Thursday, February 17, 2011

Elections have consequences

Madison, Wisconsin, where I live, is the site of large and noisy demonstrations protesting legislation that would largely eliminate collective bargaining for state and local public employees. A few years ago I would have been in the middle of the protests. I was active in the teachers' union [several times its president] and genuinely believe in the importance of countervailing power. I think the governor's proposals go too far in limiting collective bargaining. Nor do many of them have anything to do with gaining control of the budget.

Nevertheless, the rhetoric is out of control. A few moments ago, listening to a recording of a hearing last night,  I heard a State Senator compare what is happening in Madison to the uprising in Cairo. The governor has been compared to Hitler and to Mussolini. And so on.... The lectures about civility and violent rhetoric we were all subjected to last month don't seem to have had much impact here.

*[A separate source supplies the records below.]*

-- ==== Sys2Proof/Config.lean ====
section
/-! DEFINITION. The fixed sizes of the part, each with the rule that gives it. The spec leaves no
value of any operation open, so there is no free value here (INVENTORY.md). What an implementation's
image configures is state (`Conf`), since RELOAD replaces it. -/

namespace Sys2Proof.Config

/-- R143: the intake queue holds up to 64 commands. -/
abbrev intakeDepth : Nat := 64
/-- R156: the write-back queue holds up to 16 result words. -/
abbrev writeBackDepth : Nat := 16
/-- R22: the ring's length never exceeds 96. -/
abbrev ringMax : Nat := 96
/-- R22: the placed count never exceeds 48. -/
abbrev placedMax : Nat := 48
/-- R109: the item store holds 512 records. -/
abbrev itemCount : Nat := 512
/-- R113: the text store holds 4096 segments. -/
abbrev segmentCount : Nat := 4096
/-- R45: the aperture holds 2048 quote slots. -/
abbrev quoteCount : Nat := 2048
/-- R119: the style table holds 32 styles. -/
abbrev styleCount : Nat := 32
/-- R126: the schedule holds 16 entries. -/
abbrev scheduleCount : Nat := 16
/-- R30: the rebase distance, in pixels. -/
abbrev rebasePixels : Nat := 1048576
/-- R81: the peak of an envelope. -/
abbrev envelopePeak : Nat := 65280
/-- R117: nibbles of coverage storage. -/
abbrev nibbleMax : Nat := 1048576
/-- R168: the EEPROM's 64 KiB. -/
abbrev imageMax : Nat := 65536
/-- R145: the stall limit when no image gives one, in microseconds. -/
abbrev stallDefault : Nat := 20

end Sys2Proof.Config
end

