-- ==== Sys2Proof/Machine/Intake.lean ====
section
/-! DEFINITION. Execution and completion of the commands of the intake queue (R148, R149). -/

namespace Sys2Proof.Machine

/-- 12.2: the 25 command codes. -/
def commandCodes : List Nat :=
  [0x10, 0x11, 0x12, 0x13, 0x14, 0x15, 0x16, 0x17, 0x20, 0x21, 0x22, 0x30, 0x31, 0x32, 0x40, 0x41,
   0x50, 0x51, 0x52, 0x53, 0x54, 0x60, 0x61, 0x70, 0x71]

/-- R148: whether the intake may begin an execution: not in LOADING nor while RESET_N is low, not while
an accepted RELOAD stands at the head, not while the write-back queue is full, and, of R149, not before
a held write that waits for the intake queue and finds room there has been decided. -/
def State.mayExecute (s : State) : Bool :=
  s.pins.resetN && s.device != .loading && s.intake.reload.isNone &&
    decide (s.own.writeBack.length < Config.writeBackDepth) && !s.heldFirst

/-- R148: the command the intake executes next. In UNCONFIGURED the only one is RELOAD. -/
def State.nextCommand (s : State) : Option IntakeEntry :=
  if s.mayExecute then
    match s.intake.queue with
    | [] => none
    | e :: _ => if s.device = .active ∨ e.command.code = reloadCode then some e else none
  else none

/-- R149: an execution completes: its entry leaves the queue, its slot becomes FREE and its result is
handed to the write-back queue. -/
def State.complete (s : State) (e : IntakeEntry) (r : ResultCode) : State :=
  let s1 := { s with intake := { s.intake with queue := s.intake.queue.tail } }
  (s1.freeSlot e.slot).handOver (e.command.answer e.slot r)

/-- What a command does: the state it leaves, and its result. -/
abbrev Effect := Command → State → State × ResultCode

/-- R148, R149: the execution of the command at the head of the intake queue, where it is one that
`isMine` names. Where the intake has no such command to execute, the event does not occur
(notes/assumptions/2.md). -/
def State.runIf (s : State) (isMine : Nat → Bool) (eff : Effect) : State :=
  match s.quiet.nextCommand with
  | none => s.quiet
  | some e =>
    if isMine e.command.code then
      let r := eff e.command s.quiet
      r.1.complete e r.2
    else s.quiet

/-- The execution of the command of one code. -/
def State.run (s : State) (code : Nat) (eff : Effect) : State := s.runIf (fun k => k == code) eff

/-- R151: an argument that the command does not take. -/
def orBadArg {α : Type} (a : Option α) (s : State) (f : α → State × ResultCode) : State × ResultCode :=
  match a with
  | none => (s, .badArg)
  | some x => f x

/-- R2: the result of a command over lanes. -/
def laneResult (r : State × Option ResultCode) : State × ResultCode := (r.1, r.2.getD .ok)

/-- R2: a lane action on the lanes that the short argument names; a mask that names none is refused. -/
def maskEffect (a : LaneAction) (c : Command) (s : State) : State × ResultCode :=
  if c.laneMask = 0 then (s, .badArg)
  else laneResult (State.overLanes (fun s n => s.actOnLane a n) s (maskLanes c.laneMask))

end Sys2Proof.Machine
end

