-- ==== Sys2Proof/Machine/Cues.lean ====
section
/-! DEFINITION. The cue unit: sampling of the cue inputs at a line start, captures, and the setting of
the kill latch (spec/08, 8.3 to 8.5). -/

namespace Sys2Proof.Machine

/-- Replace a cue input. -/
def State.setInput (s : State) (n : Fin 4) (i : CueInput) : State :=
  { s with cue := { s.cue with inputs := s.cue.inputs.set n i } }

/-! ### Sampling (R132) -/

/-- R132: an input takes a sample: last sample, run count and accepted level. -/
def CueInput.sample (i : CueInput) (level : Bool) : CueInput :=
  let run := if level = i.last then min 3 (i.run + 1) else 1
  { i with last := level, run := run,
           accepted := if !i.filter || run == 3 then level else i.accepted }

/-- R132: whether a change of the accepted level is an edge that the setting selects. -/
def Edge.selects (e : Edge) (old new : Bool) : Bool :=
  match e with
  | .rise => !old && new
  | .fall => old && !new
  | .both => old != new

/-! ### Captures (R134) -/

/-- R134: the entry that a capture reads on a lane: the placed entry covering O_px plus the current
cue column. -/
def Lane.atCue (l : Lane) : Option (Nat × Placement) :=
  l.covering ((l.offsetPx : Int) + (l.motion.cueColumn : Int))

/-- R134: the capture record after a capture of lane `n`. -/
def Capture.taken (c : Capture) (s : State) (n : Fin 4) : Capture :=
  let e := (s.lane n).atCue.map Prod.fst
  { valid := true, overwritten := c.valid, lane := n, item := e,
    tag := e.map fun i => (s.item i).tag, count := s.rep.count }

/-- R134: a CAPTURE action of input `n`, on the lowest-numbered lane of its mask. -/
def State.captureCue (s : State) (n : Fin 4) : State :=
  let i := s.cue.inputs.get n
  match maskLanes i.mask with
  | [] => s
  | m :: _ => (s.setInput n { i with capture := i.capture.taken s m }).raise (.cueCapture n)

/-! ### The line start (R131, R133) -/

/-- R133: an input's action, fired by a selected edge. -/
def State.fireCue (s : State) (n : Fin 4) : State :=
  match (s.cue.inputs.get n).action with
  | .none => s
  | .capture => s.captureCue n
  | .lane a => s.fireOnLanes a (s.cue.inputs.get n).mask

/-- R132, R133: the sampling of one input at a line start, with the action it fires. -/
def State.sampleCue (s : State) (n : Fin 4) : State :=
  let i := s.cue.inputs.get n
  let i' := i.sample (s.pins.cueIn.get n)
  let s' := s.setInput n i'
  if i.edge.selects i.accepted i'.accepted then s'.fireCue n else s'

/-- R131: whether a frame line is a line start. -/
def State.lineStarts (s : State) (line : Nat) : Bool := s.cue.lineReg != some line

/-! ### The kill latch (R137) -/

/-- R137, R136, R18: the setting of the kill latch. -/
def State.setLatch (s : State) : State :=
  let s1 := s.killLanes
  { s1 with cue := { s1.cue with latch := true, out0 := false, out1 := false } }.raise .breakIn

/-- R137: a fall of KILL_N: it sets the latch, or finds it set and sets BREAK_IN again. -/
def State.killFall (s : State) : State := if s.cue.latch then s.raise .breakIn else s.setLatch

end Sys2Proof.Machine
end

Republicans in Wisconsin owe nothing to the public employee unions. Over the years that I was active in the state union it largely abandoned the practice of automatically endorsing any legislator, regardless of party, who supported their positions on a limited number of education and labor related issues. Instead it became a permanent adjunct of the Democratic party. That worked while Democrats were in power but it was perfectly predictable that at some point they wouldn't be. Every vote on this issue will be party-line. Once that would not have been true.

At the moment Democratic State Senators have absented themselves thus preventing the necessary quorum for action on bills affecting the budget. They may be able to leverage that absence into some compromise, but I doubt it. I suspect that the bill reported out of committee will pass  both houses, be signed, and become law. Elections have consequences. At one point during the debate leading up to the adoption of health reform our President reminded his defeated Republican opponent that he won.